На Кавказских Минеральных Водах, в Пятигорске, Раевские и Пушкин провели два месяца — с 5 июня до 5 августа, а затем выехали в Крым, где у родственника Раевского генерала Бороздина было имение. Путь их лежал по Кубани, потом из Тамани в Керчь, оттуда до Феодосии, а затем морем. Дом Бороздиных оказался недостроенным, и они поселились в Гурзуфе, в доме, принадлежавшем генералу Ришелье. Здесь Раевских ожидали жена Николая Николаевича и две его дочери — Екатерина и Елена. Пушкин прожил в Гурзуфе с 18 августа по 5 сентября.

Три недели, проведённые Пушкиным в Крыму, он посвятил отдыху и чтению.
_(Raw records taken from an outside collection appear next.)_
-- ==== Sys2Proof/Certificates/Slice0/Obligations.lean ====
section
/-! DEFINITION. The statements for the provers. -/

open Sys2Proof Sys2Proof.Machine

/-! ## Pulse capture (40_capture.md) -/

/-- Rule R143 whole: `EDGE_RISE` at a disabled capture path, at a unit that waits for a falling edge, and at one
that waits for a rising edge, where it latches the timestamp, toggles the edge-select bit and does nothing else. -/
def Obligations.EdgeRiseLatchesSelectedEdge : Prop :=
  ∀ (s : State) (ch : Channel) (ts : Stamp),
    exec (.edgeRise ch ts) s = .next
      (if s.blk.capEnabled = false then
        { s with trace := s.trace ++ [{ index := s.eventIndex, seen := .raised (.captureDisabledEdge ch) }] }
      else if (s.blk.cap ch).edgeSel = .falling then
        { s with trace := s.trace ++ [{ index := s.eventIndex, seen := .raised (.edgeNotSelected ch) }] }
      else match ch with
        | .ch1 => { s with blk := { s.blk with cap1 := { edgeSel := .falling, rise := ts } } }
        | .ch2 => { s with blk := { s.blk with cap2 := { edgeSel := .falling, rise := ts } } })

/-- Rule R144 at a selected falling edge while the capture path is enabled, with the frame: the measured width,
what the validator makes of it, the edge-select bit, the update cycle, the conditions, and that nothing else
changes. -/
def Obligations.EdgeFallMeasuresValidatesAndDrives : Prop :=
  ∀ (s : State) (ch : Channel) (ts : Stamp), s.cfg.Admitted → s.blk.capEnabled = true →
    (s.blk.cap ch).edgeSel = .falling →
    ∃ (t : State) (w : Half), exec (.edgeFall ch ts) s = .next t ∧ s.sameRun t
      ∧ w.toNat = (((ts.toNat : Int) - (s.blk.cap ch).rise.toNat) % 2 ^ s.cfg.timerBits).toNat
          * s.cfg.capNum / s.cfg.capDen
      ∧ (t.blk.chan ch).raw = w
      ∧ (t.blk.chan ch).value.toInt = (validate s.cfg w (s.blk.chan ch).armed).value
      ∧ (t.blk.chan ch).armed = (validate s.cfg w (s.blk.chan ch).armed).armed
      ∧ (t.blk.cap ch).edgeSel = .rising ∧ (t.blk.cap ch).rise = (s.blk.cap ch).rise
      ∧ (∀ ch', ch' ≠ ch → t.blk.chan ch' = s.blk.chan ch' ∧ t.blk.cap ch' = s.blk.cap ch')
      ∧ t.blk.capEnabled = true ∧ t.blk.ser = s.blk.ser
      ∧ t.blk.latch = latchOf
          (drive s.cfg (mix s.cfg t.blk.chan1.value.toInt t.blk.chan2.value.toInt).mA)
          (drive s.cfg (mix s.cfg t.blk.chan1.value.toInt t.blk.chan2.value.toInt).mB)
      ∧ t.blk.wdt = 0
      ∧ t.blk.armedCount = t.blk.chan1.armed.toNat + t.blk.chan2.armed.toNat
      ∧ t.trace = s.trace ++ s.raisedNow (validate s.cfg w (s.blk.chan ch).armed).raised

/-- Rules R141 and R142: an edge at a disabled capture path raises 0x07 and changes no block state; otherwise an
edge of the polarity the unit does not wait for raises 0x08 and changes no block state. -/
def Obligations.UnselectedEdgesAreIgnored : Prop :=
  ∀ (s : State) (ch : Channel) (ts : Stamp),
    (s.blk.capEnabled = false → ∀ i ∈ [Instr.edgeRise ch ts, Instr.edgeFall ch ts],
      exec i s = .next { s with trace := s.trace ++ s.raisedNow [.captureDisabledEdge ch] })
    ∧ (s.blk.capEnabled = true → (s.blk.cap ch).edgeSel = .falling →
      exec (.edgeRise ch ts) s = .next { s with trace := s.trace ++ s.raisedNow [.edgeNotSelected ch] })
    ∧ (s.blk.capEnabled = true → (s.blk.cap ch).edgeSel = .rising →
      exec (.edgeFall ch ts) s = .next { s with trace := s.trace ++ s.raisedNow [.edgeNotSelected ch] })

/-- Rule R140: an edge event on one channel completes and leaves the other channel's record and capture unit, the
serial decoder and the capture enable as they are. -/
def Obligations.EdgeOnOneChannelLeavesTheOther : Prop :=
  ∀ (s : State) (ch ch' : Channel) (ts : Stamp), ch' ≠ ch →
    ∀ i ∈ [Instr.edgeRise ch ts, Instr.edgeFall ch ts], ∃ t, exec i s = .next t ∧ s.sameRun t
      ∧ t.blk.chan ch' = s.blk.chan ch' ∧ t.blk.cap ch' = s.blk.cap ch'
      ∧ t.blk.ser = s.blk.ser ∧ t.blk.capEnabled = s.blk.capEnabled

/-- Rule R145: the width is the modular timer difference scaled by the pre-division factor and rounded down, and
under an admitted configuration it fits 16 bits. -/
def Obligations.WidthIsScaledModularDifference : Prop :=
  ∀ (K : Config) (rise fall : Stamp), K.Admitted →
    (width K rise fall).toNat
      = (((fall.toNat : Int) - (rise.toNat : Int)) % 2 ^ K.timerBits).toNat * K.capNum / K.capDen

/-- Rule R115: with a pre-division factor of 1, the two edges of `pulse chN t0 width`, at a unit that waits for a
rising edge, leave the channel's raw width at `width mod 2^TIMER_BITS`. -/
def Obligations.ScriptPulseMeasuresItsWidth : Prop :=
  ∀ (s : State) (ch : Channel) (t0 len : Nat) (rest : List EventWord), s.cfg.Admitted →
    s.platformReady = true → s.cfg.capNum = 1 → s.cfg.capDen = 1 → t0 < 2 ^ s.cfg.timerBits →
    s.blk.capEnabled = true → (s.blk.cap ch).edgeSel = .rising →
    s.events = scriptWords s.cfg (.pulse ch t0 len) ++ rest →
    ∃ t : State, Host.Core.run Sys2Proof.core 2 s = .next t ∧ t.events = rest
      ∧ (t.blk.chan ch).raw.toNat = len % 2 ^ s.cfg.timerBits ∧ (t.blk.cap ch).edgeSel = .rising

/-! ## Signal validator (42_validator.md) -/

/-- Rules R210 to R214: the three stages, in order, with inclusive bounds. -/
def Obligations.ValidatorStages : Prop :=
  ∀ (K : Config) (w : Half) (armed : Bool),
    validate K w armed =
      if ¬ (K.rangeMin ≤ w.toNat ∧ w.toNat ≤ K.rangeMax) then ⟨0, false, [.pulseOutOfRange w]⟩
      else if armed = true ∨ (K.neutralMin ≤ w.toNat ∧ w.toNat ≤ K.neutralMax) then
        ⟨(w.toNat : Int) - K.center, true, []⟩
      else ⟨0, false, [.unarmedOffNeutral w]⟩

/-- Rule R215: under an admitted configuration the validator's value lies in the command range and fits `s16`. -/
def Obligations.ValidatorValueFits : Prop :=
  ∀ (K : Config) (w : Half) (armed : Bool), K.Admitted →
    (K.rangeMin : Int) - K.center ≤ (validate K w armed).value
      ∧ (validate K w armed).value ≤ (K.rangeMax : Int) - K.center
      ∧ (BitVec.ofInt 16 (validate K w armed).value).toInt = (validate K w armed).value

/-- Rules R34 and R216: over every event, an unarmed channel that becomes armed has just taken a width in the
neutral band and its value is within the arming bound; an armed channel that becomes unarmed has just taken a
width out of range, or the event reset the block. -/
def Obligations.ArmingOnlyThroughNeutral : Prop :=
  ∀ (i : Instr) (s t : State) (ch : Channel), s.cfg.Admitted → exec i s = .next t →
    ((s.blk.chan ch).armed = false → (t.blk.chan ch).armed = true →
      s.cfg.neutralMin ≤ (t.blk.chan ch).raw.toNat ∧ (t.blk.chan ch).raw.toNat ≤ s.cfg.neutralMax
        ∧ (t.blk.chan ch).value.toInt = ((t.blk.chan ch).raw.toNat : Int) - s.cfg.center)
    ∧ ((s.blk.chan ch).armed = true → (t.blk.chan ch).armed = false →
      resetsBlock s.cfg i s.blk ∨ (t.blk.chan ch).raw.toNat < s.cfg.rangeMin
        ∨ s.cfg.rangeMax < (t.blk.chan ch).raw.toNat)

/-! ## Mixing engine and output driver (43_mixer.md, 44_output.md) -/

/-- Rules R230 to R232: the two modes are exact and unsaturated. The third clause is the model's own reading of rules
R233 and R13 (DEDUCED, assumption 17): where the command range is symmetric about `CENTER`, a command is at most rule
R233's bound in magnitude and fits `s16`. Rule R13 does not ask for that symmetry: see
`MixBoundHoldsForEveryRange`. -/
def Obligations.MixIsExactAndBounded : Prop :=
  ∀ (K : Config) (c1 c2 : Int), K.Admitted →
    (K.rangeMin : Int) - K.center ≤ c1 → c1 ≤ (K.rangeMax : Int) - K.center →
    (K.rangeMin : Int) - K.center ≤ c2 → c2 ≤ (K.rangeMax : Int) - K.center →
    (K.mixMode = .independent → (mix K c1 c2).mA = c1 ∧ (mix K c1 c2).mB = c2)
    ∧ (K.mixMode = .differential → (mix K c1 c2).mA = c1 + c2 ∧ (mix K c1 c2).mB = c1 - c2)
    ∧ (K.rangeMax - K.center = K.center - K.rangeMin →
      (mix K c1 c2).mA.natAbs ≤ (K.rangeMax - K.center) + (K.center - K.rangeMin)
      ∧ (mix K c1 c2).mB.natAbs ≤ (K.rangeMax - K.center) + (K.center - K.rangeMin)
      ∧ (BitVec.ofInt 16 (mix K c1 c2).mA).toInt = (mix K c1 c2).mA
      ∧ (BitVec.ofInt 16 (mix K c1 c2).mB).toInt = (mix K c1 c2).mB)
В Пятигорске к семейству генерала Раевского присоединился и его старший сын — Александр, с которым Пушкин сошёлся очень близко. Это был отставной полковник. Получив на войне рану в ногу, он лечился целебными водами. Умный, начитанный, он, однако, имел трудный характер.

Раевский-старший писал о нём дочери Екатерине:

«С Александром живу в мире, но как он холоден! Я ищу в нём проявления любви, чувствительности и не нахожу их. Он не рассуждает, а спорит, и чем более он не прав, тем его тон становится неприятнее, даже до грубости. Мы условились с ним никогда не вступать ни в споры, ни в отвлечённую беседу. Не то чтобы я был им недоволен, но я не вижу с его стороны сердечного отношения. Что делать! Таков уж его характер, и нельзя ставить ему это в вину. У него ум наизнанку; он философствует о вещах, которых не понимает, и так мудрит, что всякий смысл испаряется...»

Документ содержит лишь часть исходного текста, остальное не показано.